The Ultimate Anticlimax

So, Friday was Sean‘s locker clean out. It was his final day of being a student at Divine Child high school. I expected it to be a really nice culminating event of his time at Divine Child.

Having a son opposed to having a daughter, I’ve learned to kind of scale things down when it comes to my expectations of his recounting of events for me. School dances were just, ”Good” or “Fun” when I ask him about them. He has always been someone of few words. I braced myself to be disappointed when I asked them how locker cleanout was.

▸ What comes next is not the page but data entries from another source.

theorem execMemberTimeout_kept {tk mm : Bool} {z : Seen} (id : Nat) (s : State)
    (h : Kept tk mm false z s.seen) : Ends (Kept tk mm false z) (execMemberTimeout id s) := by
  unfold execMemberTimeout
  repeat' first
    | assumption
    | apply settle_kept
    | split
    | simp

theorem execMemberRemoved_kept {tk mm : Bool} {z : Seen} (nsid : Nat) (s : State)
    (h : Kept tk mm false z s.seen) : Ends (Kept tk mm false z) (execMemberRemoved nsid s) := by
  unfold execMemberRemoved
  repeat' first
    | assumption
    | apply settle_kept
    | split
    | simp

theorem execControllerFatal_kept {tk mm : Bool} {z : Seen} (nsid : Nat) (s : State)
    (h : Kept tk mm false z s.seen) : Ends (Kept tk mm false z) (execControllerFatal nsid s) := by
  unfold execControllerFatal
  repeat' first
    | assumption
    | apply settle_kept
    | split
    | simp

theorem execAsyncEvent_kept {tk mm : Bool} {z : Seen} (nsid : Nat) (warn : BitVec 8) (s : State)
    (h : Kept tk mm false z s.seen) : Ends (Kept tk mm false z) (execAsyncEvent nsid warn s) := by
  unfold execAsyncEvent
  repeat' first
    | assumption
    | apply settle_kept
    | split
    | simp

theorem execSmartPoll_kept {tk mm : Bool} {z : Seen} (nsid : Nat) (warn : BitVec 8) (s : State)
    (h : Kept tk mm false z s.seen) : Ends (Kept tk mm false z) (execSmartPoll nsid warn s) := by
  unfold execSmartPoll
  repeat' first
    | assumption
    | apply settle_kept
    | split
    | simp

theorem execPathLost_kept {tk mm : Bool} {z : Seen} (nsid die : Nat) (s : State)
    (h : Kept tk mm false z s.seen) : Ends (Kept tk mm false z) (execPathLost nsid die s) := by
  unfold execPathLost
  repeat' first
    | assumption
    | apply settle_kept
    | split
    | simp

theorem execPathRestored_kept {tk mm rm : Bool} {z : Seen} (nsid die : Nat) (s : State)
    (h : Kept tk mm rm z s.seen) : Ends (Kept tk mm rm z) (execPathRestored nsid die s) := by
  simpa [execPathRestored] using h

theorem execMemberAppearsOnPath_kept {tk mm : Bool} {z : Seen} (n : NsInfo) (s : State)
    (h : Kept tk mm false z s.seen) : Ends (Kept tk mm false z) (execMemberAppearsOnPath n s) := by
  unfold execMemberAppearsOnPath
  repeat' first
    | assumption
    | apply settle_kept
    | split
    | simp

theorem execFormatNvmTimeout_kept {tk mm : Bool} {z : Seen} (id : Nat) (s : State)
    (h : Kept tk mm false z s.seen) : Ends (Kept tk mm false z) (execFormatNvmTimeout id s) := by
  unfold execFormatNvmTimeout
  repeat' first
    | assumption
    | apply settle_kept
    | split
    | simp

theorem execNop_kept {tk mm rm : Bool} {z : Seen} (p : Post) (s : State)
    (h : Kept tk mm rm z s.seen) : Ends (Kept tk mm rm z) (execNop p s) := by
  unfold execNop
  repeat' first
    | assumption
    | (apply dispatchEntry_kept <;> intros)
    | split
    | simp

theorem execRead_kept {tk mm rm : Bool} {z : Seen} (p : Post) (s : State)
    (h : Kept tk mm rm z s.seen) : Ends (Kept tk mm rm z) (execRead p s) := by
  unfold execRead
  repeat' first
    | assumption
    | (apply dispatchEntry_kept <;> intros)
    | split
    | simp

I was not at all prepared to read the response he gave me. He just typed that, “It was a curbside thing and no one went in.” I really can’t believe that his senior year has ended like this! It is the ultimate anticlimax of 12 years of being in the same school! I’m sure that I am just being overdramatic about all of it but I’m pretty bummed! So Sean is finished with high school. Thinking about the socially distance graduation in August outside on the football field stresses me out more though! If I am miserable at commencement (which I most likely will be), I think that will be even more of the ultimate anticlimax!